The Ruby library has been dual-licensed under Apache-2.0 and MIT, making it as flexible and simple as possible for developers to use in their projects. Additionally, the gems supporting the Rails examples have also been dual-licensed the same way.

Ruby

In order to use the library, additional packages may be required to install the gem:

macOS

brew install automake openssl libtool pkg-config gmp libffi

Linux

sudo apt-get install build-essential automake pkg-config libtool \
                     libffi-dev libssl-dev libgmp-dev python-dev

After installing any required dependencies SIWE can be easily installed with:

gem install siwe

Usage

SIWE provides a Message class that implements EIP-4361.

Creating a SIWE Message

require 'siwe'
require 'time'

# Only the mandatory arguments
Siwe::Message.new("domain.example", "0x9D85ca56217D2bb651b00f15e694EB7E713637D4", "some.uri", "1")

# Complete SIWE message with default values
Siwe::Message.new("domain.example", "0x9D85ca56217D2bb651b00f15e694EB7E713637D4", "some.uri", "1", {
                                   issued_at: Time.now.utc.iso8601,
                                   statement: "Example statement for SIWE",
                                   nonce: Siwe::Util.generate_nonce,
                                   chain_id: "1",
                                   expiration_time: "",
                                   not_before: "",
                                   request_id: "",
                                   resources: []
                                 })

Parsing a SIWE Message

To parse from EIP-4361 use Siwe::Message.from_message

require 'siwe'

Siwe::Message.from_message "domain.example wants you to sign in with your Ethereum account:\n0x9D85ca56217D2bb651b00f15e694EB7E713637D4\n\nExample statement for SIWE\n\nURI: some.uri\nVersion: 1\nChain ID: 1\nNonce: k1Ne4KWzBHYEFQo8\nIssued At: 2022-02-03T20:06:19Z"

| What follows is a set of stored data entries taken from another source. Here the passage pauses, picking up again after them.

-- ==== Sys2Proof/Machine/Streams.lean ====
section
/-! DEFINITION. Instruction streams: issue, loops, step ends, Weir entries, Race waits, and the frame of every engine operation (R93, R200-R207, R215). -/
namespace Sys2Proof.Machine

/-! ### Issue -/

/-- What an instruction is issued with: the image, the stream, its record and the instruction. -/
structure Issue where
  img : Image
  owner : Nat
  kind : Nat
  rc : StreamRec
  ins : SInstr
  /-- the shape registers as they stood at the issue (R205) -/
  shapes : NMap Nat
deriving DecidableEq, Repr

/-- Stream key (state table `streams`). -/
def Issue.k (e : Issue) : Nat := 8 * e.owner + e.kind
/-- Logical Mill whose registers the stream uses: the owner, or for a Tenter the lowest Mill of its Floor (log 27). -/
def Issue.l (e : Issue) : Nat :=
  if e.kind = 5 then
    match (List.range 144).filter fun l => floorOf (e.img.phys l) == e.owner with
    | l :: _ => l
    | [] => 0
  else e.owner
/-- Physical Mill of that Mill. -/
def Issue.m (e : Issue) : Nat := e.img.phys e.l
/-- The agent of the stream's accesses; a Stone drains as its Drain. -/
def Issue.agent (e : Issue) (drain : Bool) : Agent :=
  if e.kind = 5 then .tenter e.owner
  else if e.kind < 2 then (if drain then .drain e.m (e.kind == 1) else .shoe e.m (e.kind == 1))
  else .mill e.m (engineCode e.kind drain).1
/-- High byte of the site word (R283). -/
def Issue.site (e : Issue) : Nat := if e.kind = 5 then 0xF0 + e.owner else e.owner

/-- The data service is still counting the items of the step's micro-batches; the forward phase issues after that
(R280). -/
def State.fetching (s : State) : Bool := match s.run.data.phase with
  | .header _ => true
  | _ => false

/-- The instruction that a stream issues next, when the stream runs and the presentations of those before it have filled their
turns. -/
def State.issueAny (s : State) (owner kind : Nat) : Option Issue :=
  match s.image with
  | none => none
  | some img =>
    let t := s.stream (8 * owner + kind)
    if s.ctx.active && !s.run.failed && !s.fetching && t.stat == .running && !t.halted then
      match img.stream owner kind with
      | none => none
      | some r => if t.pc < r.count ∧ s.turnsFilled (8 * owner + kind) (r.at t.pc).opcode = true then some ⟨img, owner, kind, r, r.at t.pc, t.latch.getD s.shapes⟩ else none
    else none
/-- The same, when it has the opcode. -/
def State.issue (s : State) (owner kind opc : Nat) : Option Issue :=
  match s.issueAny owner kind with
  | some e => if e.ins.opcode = opc then some e else none
  | none => none

/-- The next pc after leaving an instruction: a loop whose body has ended repeats or is left (R204). -/
def loopBack (pc : Nat) : List LoopSt → Nat × List LoopSt
  | [] => (pc, [])
  | l :: ls =>
    if pc = l.stop then (if 0 < l.left then (l.start, { l with left := l.left - 1 } :: ls) else loopBack pc ls)
    else (pc, l :: ls)
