/-- The body of a combine: residual or gradient rows in D0, records in D1, the returned rows in D2. With FLAGS[0] it computes the
gate gradients of R189 instead, from the output gradients in D0 into the FP32 list of D3, entry k × token + slot: the rule
gives them no instruction of their own (log 36). -/
def State.combineBody (s : State) (e : Issue) : Out :=
  match e.img.router (e.ins.op 5 0) with
  | none => .go s
  | some r =>
    let dst := e.view s false 0
    let recs := e.view s false 1
    let ret := e.view s false 2
    let gg := { (e.view s false 3) with w := 32 }
    let vs := [dst, recs, ret, e.desc r.quota] ++ if e.ins.flag 0 then [gg] else []
    let s1 := s.shapeCounts e.shapes e.l e.m vs
    if vs.any View.isZero then .go s1
    else
      ((s1.fetchBytes e recs 0 (16 * r.k * dst.rows)).andThen fun s2 => s2.fetchList e (e.desc r.quota) r.e).andThen fun s3 =>
        let slots := (List.range dst.rows).map fun t => (t, (List.range r.k).map fun j => s3.recAt e recs r.k t j)
        if e.ins.flag 0 then
          s3.gateGrads e dst ret gg (s3.quotas e r) r.k
            (slots.flatMap fun x => ((List.range r.k).zip x.2).map fun y => (x.1, y.1, y.2))
        else
          let b := if dst.d.format = 0 then (s3, none) else s3.beginConv e.img e.k e.site dst
          b.1.combineSegs e dst ret b.2 (s3.quotas e r) (slots.map fun x => (x.1, x.2.filterMap id)) 0
            ((List.range (cdiv dst.ext.i0 128)).map (128 * ·))

/-- COMBINE (R188). -/
def execCombine (mill : Fin 144) (s : State) : Host.Outcome State Fault Refusal :=
  match s.issue mill.val 2 0x34 with
  | some e => done (s.engine e false [0, 1, 2, 3] fun t => t.combineBody e)
  | none => done s

end Sys2Proof.Machine
end

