-- ==== Sys2Proof/Machine/Roce.lean ====
section
/-! DEFINITION. The RoCEv2 requester: what comes in on a queue pair, timeouts and congestion (R281, R341). -/
namespace Sys2Proof.Machine

/-- Packets received on the port of a queue pair. -/
def State.rxOn (s : State) (q : Qp) (n : Nat) : State := s.countN (cEth q.desc.port.val 0) n
/-- A packet that answers nothing is discarded and counted. -/
def State.unexpectedOn (s : State) (q : Qp) : State := (s.rxOn q 1).count (cEth q.desc.port.val 7)

/-- A queue pair whose port's link is up, so that packets reach it. -/
def State.qpLive (s : State) (n : Nat) : Option Qp :=
  (s.qp n).filter fun q => (NMap.get Eth.init s.eth q.desc.port.val).linkUp

/-- Give the data of a READ to what asked for it. -/
def State.deliver (s : State) (r : Req) (data : List Byte) : State := match r.owner with
  | .data => s.dataArrive data
  | .restTable => s.tableIn data
  | .restPage _ => s.pageIn data
  | _ => s

def State.readResponse (s : State) (n : Nat) (psn : BitVec 24) (data : List Byte) : State := match s.qpLive n with
  | none => s
  | some q => match q.find psn with
    | some r =>
      if r.read && decide (data.length = r.len) then
        State.deliver ((s.rxOn q (packets q.desc.mtu r.len)).setQp n (some (q.drop r.psn))) r data
      else s.unexpectedOn q
    | none => s.unexpectedOn q
/-- ROCE_READ_RESPONSE (R341). -/
def execRoceReadResponse (qpn : Nat) (psn : BitVec 24) (data : List Byte) (s : State) : Host.Outcome State Fault Refusal :=
  done (s.readResponse qpn psn data)

/-- An acknowledgement of `psn` completes a SEND whose last packet is not after it. -/
def Qp.acks (q : Qp) (psn : BitVec 24) (r : Req) : Bool :=
  !r.read && decide ((psn - (r.psn + BitVec.ofNat 24 (packets q.desc.mtu r.len - 1))).toNat < 2 ^ 23)

def State.roceAck (s : State) (n : Nat) (psn : BitVec 24) : State := match s.qpLive n with
  | none => s
  | some q =>
    if q.reqs.any (q.acks psn) then
      (s.rxOn q 1).setQp n (some { q with reqs := q.reqs.filter fun r => !q.acks psn r })
    else s.unexpectedOn q
/-- ROCE_ACK (R341). -/
def execRoceAck (qpn : Nat) (psn : BitVec 24) (s : State) : Host.Outcome State Fault Refusal := done (s.roceAck qpn psn)

/-- A list of requests is sent again now. -/
def State.resendNow (s : State) (n : Nat) (q : Qp) (rs : List Req) : State :=
  let ps := rs.map (·.psn)
  let q' := { q with reqs := q.reqs.map fun r => if ps.contains r.psn then { r with sentAt := s.time.ns, rnrAt := none } else r }
  (s.setQp n (some q')).roceResend n q' rs

def State.seqNak (s : State) (n : Nat) (psn : BitVec 24) : State := match s.qpLive n with
  | none => s
  | some q => match q.find psn with
    | none => s.unexpectedOn q
    | some r => (s.rxOn q 1).resendNow n q (q.reqs.dropWhile fun x => x.psn ≠ r.psn)
/-- ROCE_SEQ_NAK (R341): a resend from the PSN it names, counted against no limit. -/
def execRoceSeqNak (qpn : Nat) (psn : BitVec 24) (s : State) : Host.Outcome State Fault Refusal := done (s.seqNak qpn psn)

def State.rnrNak (s : State) (n : Nat) (psn : BitVec 24) : State := match s.qpLive n with
  | none => s
  | some q => match q.find psn with
    | none => s.unexpectedOn q
    | some r => (s.rxOn q 1).setQp n (some (q.update r.psn fun x => { x with rnrAt := some s.time.ns }))
/-- ROCE_RNR_NAK (R341). -/
def execRoceRnrNak (qpn : Nat) (psn : BitVec 24) (s : State) : Host.Outcome State Fault Refusal := done (s.rnrNak qpn psn)

/-- The 1 ms after an RNR NAK has passed. -/
def State.rnrDue (s : State) (r : Req) : Bool := match r.rnrAt with
  | some t => decide (t + 1000000 ≤ s.time.ns)
  | none => false
def State.rnrResend (s : State) (n : Nat) : State := match s.qp n with
  | none => s
  | some q => match q.reqs.find? s.rnrDue with
    | none => s
    | some r => s.resendNow n q [r]
/-- RNR_RESEND (R341). -/
def execRnrResend (qpn : Nat) (s : State) : Host.Outcome State Fault Refusal := done (s.rnrResend qpn)

/-- The resend of a request that has timed out: it counts in ROCE_RETRY and against its limit of four. -/
def State.retrySend (s : State) (n : Nat) (q : Qp) (r : Req) : State :=
  let q' := q.update r.psn fun x => { x with sentAt := s.time.ns, retries := x.retries + 1 }
  ((s.setQp n (some q')).count (cEth q.desc.port.val 6)).roceSend n q' r

/-- A request has been unacknowledged for 10 ms. -/
def State.timedOut (s : State) (n : Nat) (q : Qp) (r : Req) : State := match r.owner with
  | .data =>
    let limit := match s.image with
      | some img => img.rtRetryLimit
      | none => 0
    (if s.run.data.retries < limit then s.count (cEth q.desc.port.val 6) else s).dataRetry n q r
  | .restTable => if r.retries < 4 then s.retrySend n q r else s.restEnd 0x0A
  | .restPage _ => if r.retries < 4 then s.retrySend n q r else s.restEnd 0x0A
  | _ => if r.retries < 4 then s.retrySend n q r else (s.snapFail false).wheelDrain

def State.roceTimeout (s : State) (n : Nat) (psn : BitVec 24) : State := match s.qp n with
  | none => s
  | some q => match q.find psn with
    | none => s
    | some r => if r.rnrAt.isNone && decide (r.sentAt + 10000000 ≤ s.time.ns) then s.timedOut n q r else s
/-- ROCE_TIMEOUT (R281, R313, R314, R341). -/
def execRoceTimeout (qpn : Nat) (psn : BitVec 24) (s : State) : Host.Outcome State Fault Refusal :=
  done (s.roceTimeout qpn psn)

/-- The READ of the data service with a PSN: its queue pair, and itself. -/
def State.dataReq (s : State) (psn : BitVec 24) : Option (Nat × Qp × Req) :=
  (s.qps.filterMap fun p => match p.2 with
    | none => none
    | some q => match q.find psn with
      | some r => if r.owner = .data then some (p.1, q, r) else none
      | none => none).head?
def State.dataFetchRetry (s : State) (psn : BitVec 24) : State := match s.dataReq psn with
  | none => s
  | some (n, q, r) => s.dataRetry n q r
/-- DATA_FETCH_RETRY (R281): a READ of the data service has failed. -/
def execDataFetchRetry (psn : BitVec 24) (s : State) : Host.Outcome State Fault Refusal := done (s.dataFetchRetry psn)

def State.roceUnexpected (s : State) (p : Fin 2) (n : Nat) (psn : BitVec 24) : State :=
  let answers := match s.qp n with
    | some q => (q.find psn).isSome
    | none => false
  if answers || !s.up || !(NMap.get Eth.init s.eth p.val).linkUp then s else (s.rx p).count (cEth p.val 7)
/-- ROCE_UNEXPECTED (R341). -/
def execRoceUnexpected (p : Fin 2) (qpn : Nat) (psn : BitVec 24) (s : State) : Host.Outcome State Fault Refusal :=
  done (s.roceUnexpected p qpn psn)

def State.cnp (s : State) (n : Nat) : State := match s.qpLive n with
  | none => s
  | some q =>
    ((s.rxOn q 1).count (cEth q.desc.port.val 8)).setQp n (some { q with rate := max (q.rate / 2) 1000000000, lastCnp := s.time.ns })
/-- CNP (R341). -/
def execCnp (qpn : Nat) (s : State) : Host.Outcome State Fault Refusal := done (s.cnp qpn)

def State.rateRecovery (s : State) (n : Nat) : State := match s.qp n with
  | none => s
  | some q =>
    let line := lineRate (NMap.get Eth.init s.eth q.desc.port.val).mode
    if q.lastCnp + 100000 ≤ s.time.ns then
      s.setQp n (some { q with rate := min (q.rate + 5000000000) line, lastCnp := s.time.ns })
    else s
/-- ROCE_RATE_RECOVERY (R341). -/
def execRoceRateRecovery (qpn : Nat) (s : State) : Host.Outcome State Fault Refusal := done (s.rateRecovery qpn)

end Sys2Proof.Machine
end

Messages can be parsed to and from JSON strings, using Siwe::Message.from_json_string and Siwe::Message.to_json_string respectively:

require 'siwe'

Siwe::Message.from_json_string "{\"domain\":\"domain.example\",\"address\":\"0x9D85ca56217D2bb651b00f15e694EB7E713637D4\",\"uri\":\"some.uri\",\"version\":\"1\",\"chain_id\":\"1\",\"nonce\":\"k1Ne4KWzBHYEFQo8\",\"issued_at\":\"2022-02-03T20:06:19Z\",\"statement\":\"Example statement for SIWE\",\"expiration_time\":\"\",\"not_before\":\"\",\"request_id\":\"\",\"resources\":[]}"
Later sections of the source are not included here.